Все вдруг на меня уставились, как смотрят на нечто совсем неожиданное, и на миг замолчали; я думал, выругают, но не выругали, а только молоденький паренек, пройдя уже шагов десять, вдруг повернулся ко мне и на ходу закричал:
– А ты что же сам-то семой раз его поминаешь, коли на нас шесть разов насчитал?
Раздался взрыв хохота, и партия прошла, уже не беспокоясь более обо мне.
Нет, я не про этих гуляк говорю, и не от них мне так особенно грустно по воскресениям. Я недавно с большим удивлением открыл, что есть в Петербурге мужики, мещане и мастеровые совершенно трезвые, совсем ничего не «употребляющие» даже и по воскресениям; и не это собственно меня удивило, а то, что их несравненно, кажется, больше, чем я предполагал до сих пор. Ну вот на этих-то мне смотреть еще грустнее, чем на пьяных гуляк, и не то чтоб от сострадания к ним; вовсе нет и причины им сострадать; а так приходит в голову все какая-то странная мысль… По воскресениям к вечеру (по будням их совсем не видать) очень много этого всю неделю занятого работою, но совершенно трезвого люда выходит на улицы. Выходит именно погулять. Я заметил, что на Невский они никогда не заходят, а так все больше прохаживаются около своих же домов или идут «прохладно», возвращаясь с семействами откудова-нибудь из гостей (семейных мастеровых тоже, кажется, очень в Петербурге много). Идут они степенно и с ужасно серьезными лицами, точно и не на прогулке, очень мало разговаривая друг с другом, особенно мужья с женами, почти совсем молча, но всегда разодетые по-праздничному. Наряды плохи и стары, на женщинах пестры, но все вычищено и вымыто к празднику, нарочно, может быть, к этому часу. Есть которые и в русских платьях, но много и в немецких и бреющих бороду. Досаднее всего, что они, кажется, действительно и серьезно воображают, что, этак прохаживаясь, доставляют себе несомненное воскресное удовольствие. Ну какое бы, кажется, удовольствие на этой широкой, оголенной, пыльной улице, пыльной еще после заката солнца? То-то и есть, что им и это кажется раем; всякому, значит, свое.

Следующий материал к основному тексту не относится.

/-- A transfer without REQ.ACCEPT in time counts as refused with ST_TIMEOUT (R224). -/
def handoffTimeoutFx (b now : Nat) (s0 : State) : State :=
  let s := atTick now s0
  match (berthAt s b).bind (·.xfer) with
  | some x =>
    if alive s && handoffLate s x.at' && !acceptArrives s b && !replyArrives s x.tag then handoffRefused b stTimeout (bump MAN_HANDOFF_TMO_CNT 1 s) else s
  | none => s
def execHandoffTimeout (berth now : Nat) (s : State) : Host.Outcome State Fault Refusal := .next (handoffTimeoutFx berth now s)

/-- A generation node whose REQ.ACCEPT is not confirmed in time voids the handoff (R224). -/
def awaitConfirmTimeoutFx (b now : Nat) (s0 : State) : State :=
  let s := atTick now s0
  match berthAt s b with
  | some x =>
    if alive s && x.prog.await && (x.prog.state = 4 || x.prog.state = 7) && handoffLate s x.acceptAt && !replyArrives s x.acceptTag then
      manVoid b (bump MAN_HANDOFF_TMO_CNT 1 s) else s
  | none => s
def execAwaitConfirmTimeout (berth now : Nat) (s : State) : Host.Outcome State Fault Refusal := .next (awaitConfirmTimeoutFx berth now s)

/-- A reserved berth whose pages have not all arrived in time is freed (R224). -/
def reservedBerthTimeoutFx (b now : Nat) (s0 : State) : State :=
  let s := atTick now s0
  match tabGet s.man.xfers b with
  | some x =>
    if alive s && decide (x.at' + handoffTmo s ≤ now) then
      xferEnd b stTimeout (bump MAN_HANDOFF_REFUSED_CNT 1 (bump MAN_HANDOFF_TMO_CNT 1 s)) else s
  | none => s
def execReservedBerthTimeout (berth now : Nat) (s : State) : Host.Outcome State Fault Refusal := .next (reservedBerthTimeoutFx berth now s)

/-! ## The berth window (R235) -/

/-- A write of MAN_BERTH_SEL copies the selected berth's manifest into MAN_BERTH_IMG. -/
def manBerthSelWriteFx (v : Nat) (s : State) : State :=
  if !hostHeard s then s
  else
    let s1 := regSet MAN_BERTH_SEL v s
    let img := match berthAt s1 (regField s1 MAN_BERTH_SEL 13 0) with | some x => manImage x | none => zeros 256
    putWords (MAN_BERTH_IMG 0) img s1
def execManBerthSelWrite (value : Nat) (s : State) : Host.Outcome State Fault Refusal := .next (manBerthSelWriteFx value s)

end Sys2Proof.Machine
end

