/-- Every field keeps R271, every row lies above the pages named (R276), and the message has its declared length. LAYER is bounded by the
256 layers that R239 allows: a cache node has no stake image whose KV_LAYERS it could know (R278). -/
def partialOk (b : Bytes) : Bool :=
  64 ≤ b.length && apLayer b < 256 && 1 ≤ apRows b && apRows b ≤ 1024 && geometryOk (apHeads b) (apDim b) && 1 ≤ apGroup b && apGroup b ≤ 16 &&
    apQh b ≤ 128 && bits (apScale b) 30 23 ≠ 255 && decide (0 < apScale b % 2 ^ 31) && !bit (apScale b) 31 &&
    1 ≤ apCount b && apCount b ≤ 2048 && oneSegment (apP b) (apFirst b) (apCount b) && patternOk (apWindow b) (apGlobal b) &&
    leAt b 40 1 < 2 && (slice b 41 23).all (· = 0) &&
    b.length = apStateAt b + (if apHasState b then stateLen (apRows b * apQh b) (apDim b) else 0) &&
    (List.range (apRows b)).all fun r => decide ((apFirst b + apCount b) * apP b ≤ apPos b r)

/-! ## The fold (R265, R268 to R270) -/

/-- A state, or a page partial: maximum, sum and outputs as FP32 bits (R268), with the FP32 infinities and the BF16 saturations created
on the way, which R94 counts. -/
structure FoldState where
  m : Nat
  l : Nat
  o : List Nat
  sat : Nat
  half : Nat
deriving DecidableEq, Repr

/-- Minus infinity. -/
def negInf : Nat := 0xFF800000

/-- The empty state (R268). -/
def foldEmpty (d : Nat) : FoldState := ⟨negInf, 0, List.replicate d 0, 0, 0⟩

/-- Whether the pattern admits page `i` for a row at position `q` (R265). -/
def pageAdmitted (w g p q i : Nat) : Bool := w = 0 || decide (i < g / p) || decide ((q + 1 - w) / p ≤ i)

/-- Attended positions of page `i` for a row at `q`, as slots of the page (R265). -/
def attendedSlots (w g p q i : Nat) : List Nat :=
  if pageAdmitted w g p q i then (List.range p).filter fun j => decide (i * p + j ≤ q) else []

/-- Block `b` of a page's keys, and of its values (R240). -/
def keyBlock (esc : Bool) (page : Bytes) (b : Nat) : BlockRead := blockVals esc 0x7 1 (slice page (16 * b) 16) (slice page (65536 + 3 * b) 3)
def valBlock (esc : Bool) (page : Bytes) (b : Nat) : BlockRead :=
  blockVals esc 0x7 0 (slice page (32768 + 16 * b) 16) (slice page (71680 + b) 1)

/-- The dot product of R90 over the blocks of one head. -/
def dotBlocks (a b : List BlockRead) : Res := seqSum addRes ⟨0, 0, 0⟩ ((a.zip b).map fun x => partialRes x.2 x.1 0)

/-- Value `t` of a list of blocks, its scale applied, widened to FP32 (R83). -/
def blockElem (l : List BlockRead) (t : Nat) : Res :=
  match l.getD (t / 32) none with
  | none => plainRes 0x7FC00000
  | some (v, e) => widenRes (numScale e (v.getD (t % 32) .nan)) 0

/-- Infinities counted in a list of results. -/
def satSum (l : List Res) : Nat := (l.map (·.sat)).sum

/-- The page partial of one row and head (R268): slots attended, the query's blocks, SCALE, KV head and geometry. -/
def pagePartial (on esc : Bool) (page : Bytes) (slots : List Nat) (query : List BlockRead) (scale g h d : Nat) : FoldState :=
  if slots.isEmpty then foldEmpty d
  else
    let nb := d / 32
    let at' := fun j => (j * h + g) * nb
    let dots := slots.map fun j => dotBlocks query ((List.range nb).map fun k => keyBlock esc page (at' j + k))
    let sc := dots.map fun x => smpOp on f32Mul x (plainRes scale)
    let m := (sc.map (·.bits)).foldl f32Max negInf
    let df := sc.map fun x => smpOp on f32Sub x (plainRes m)
    let e := df.map fun x => flush on (funRes f32Exp { x with sat := 0 })
    let add := fun x y => flush on (addRes x y)
    let l := seqSum add (plainRes 0) (e.map fun x => { x with sat := 0 })
    let v := slots.map fun j => (List.range nb).map fun k => valBlock esc page (at' j + k)
    let r := flush on (funRes f32Rcp { l with sat := 0 })
    let n := (List.range d).map fun t =>
      seqSum add (plainRes 0) ((e.zip v).map fun x =>
        let y := blockElem x.2 t
        let p := smpOp on f32Mul x.1 y
        { p with sat := p.sat + y.sat })
    let o := n.map fun x => smpOp on f32Mul x r
    ⟨m, l.bits, o.map (·.bits), satSum dots + satSum sc + satSum df + satSum e + l.sat + r.sat + satSum n + satSum o, 0⟩
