/-- Base and length keep the alignment of R170. -/
def winAligned (s : State) (n : Nat) : Bool := regGet s (MEM_HOSTWIN_BASE n) % 65536 = 0 && regGet s (MEM_HOSTWIN_LEN n) % 65536 = 0

/-- A write of MEM_HOSTWIN_CTRL. While ENABLE is 1 a change of USE is ignored and flagged, and so is a write of 0 to ENABLE
while the window holds an object; ENABLE rises only over an aligned window. -/
def winCtrlWrite (n v : Nat) (s : State) : State :=
  let off := MEM_HOSTWIN_CTRL n
  if winEnabled s n then
    let s1 := if bits v 2 1 ≠ regField s off 2 1 then winErrSet s else s
    if bit v 0 then s1 else if winInUse s n then winErrSet s1 else regPut off (setBits (regGet s1 off) 0 0 0) s1
  else
    let s1 := regSet off (setBits v 0 0 0) s
    if !bit v 0 then s1 else if winAligned s1 n then regPut off (setBits (regGet s1 off) 0 0 1) s1 else winErrSet s1

/-- The window, and the register within it, at a BAR0 offset. -/
def winOf (off : Nat) : Option Nat := if 0x400600 ≤ off && off < 0x400800 then some ((off - 0x400600) / 0x20) else none

/-- A write to a register of a host window: base and length stand still while the window is enabled. -/
def winFieldWrite (off v : Nat) (s : State) : State :=
  match winOf off with
  | none => s
  | some n =>
    if off % 0x20 < 4 then winCtrlWrite n v s
    else if off % 0x20 < 8 || 0x18 ≤ off % 0x20 then s
    else if winEnabled s n then winErrSet s else wordWrite off v s

/-- A write that enables a window. -/
def hostwinEnableWriteFx (n v : Nat) (s : State) : State := if hostHeard s && decide (n < 16) then winCtrlWrite n v s else s
def execHostwinEnableWrite (n value : Nat) (s : State) : Host.Outcome State Fault Refusal := .next (hostwinEnableWriteFx n value s)

def hostwinFieldWriteFx (off v : Nat) (s : State) : State := if hostHeard s then winFieldWrite off v s else s
def execHostwinFieldWrite (offset value : Nat) (s : State) : Host.Outcome State Fault Refusal := .next (hostwinFieldWriteFx offset value s)

end Sys2Proof.Machine
end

Очень часто они с детьми; детей тоже очень много в Петербурге, а еще говорят, что они в нем ужасно как мрут. Все эти дети, как я заметил, большею частью всегда почти маленькие, первого возраста, едва ходят или совсем еще не умеют ходить; не потому ли и так мало детей постарше, что не доживают и умирают? Вот замечаю в толпе одинокого мастерового, но с ребенком, с мальчиком, – одинокие оба, и вид у них у обоих такой одинокий. Мастеровому лет тридцать, испитое и нездоровое лицо. Он нарядился по-праздничному: немецкий сюртук, истертый по швам, потертые пуговицы и сильно засалившийся воротник сюртука; панталоны «случайные», из третьих рук с толкучего рынка, но все вычищено по возможности. Коленкоровая манишка и галстух, шляпа цилиндр, очень смятая, бороду бреет. Должно быть, где-нибудь в слесарной или чем-нибудь в типографии. Выражение лица мрачно-угрюмое, задумчивое, жесткое, почти злое. Ребенка он держит за руку, и тот колыхается за ним, кое-как перекачиваясь. Это мальчик лет двух с небольшим, очень слабенький, очень бледненький, но одет в кафтанчик, в сапожках с красной оторочкой и с павлиньим перышком на шляпе. Он устал; отец ему что-то сказал, может быть, просто сказал, а вышло, что как будто прикрикнул. Мальчик притих. Но прошли еще шагов пять, и отец нагнулся, бережно поднял ребенка, взял на руки и понес. Тот привычно и доверчиво прильнул к нему, обхватил его шею правой ручкой и с детским удивлением стал пристально смотреть на меня: чего, дескать, я иду за ними и так смотрю? Я кивнул было ему головой и улыбнулся, но он нахмурил бровки и еще крепче ухватился за отцовскую шею. Друзья, должно быть, оба большие.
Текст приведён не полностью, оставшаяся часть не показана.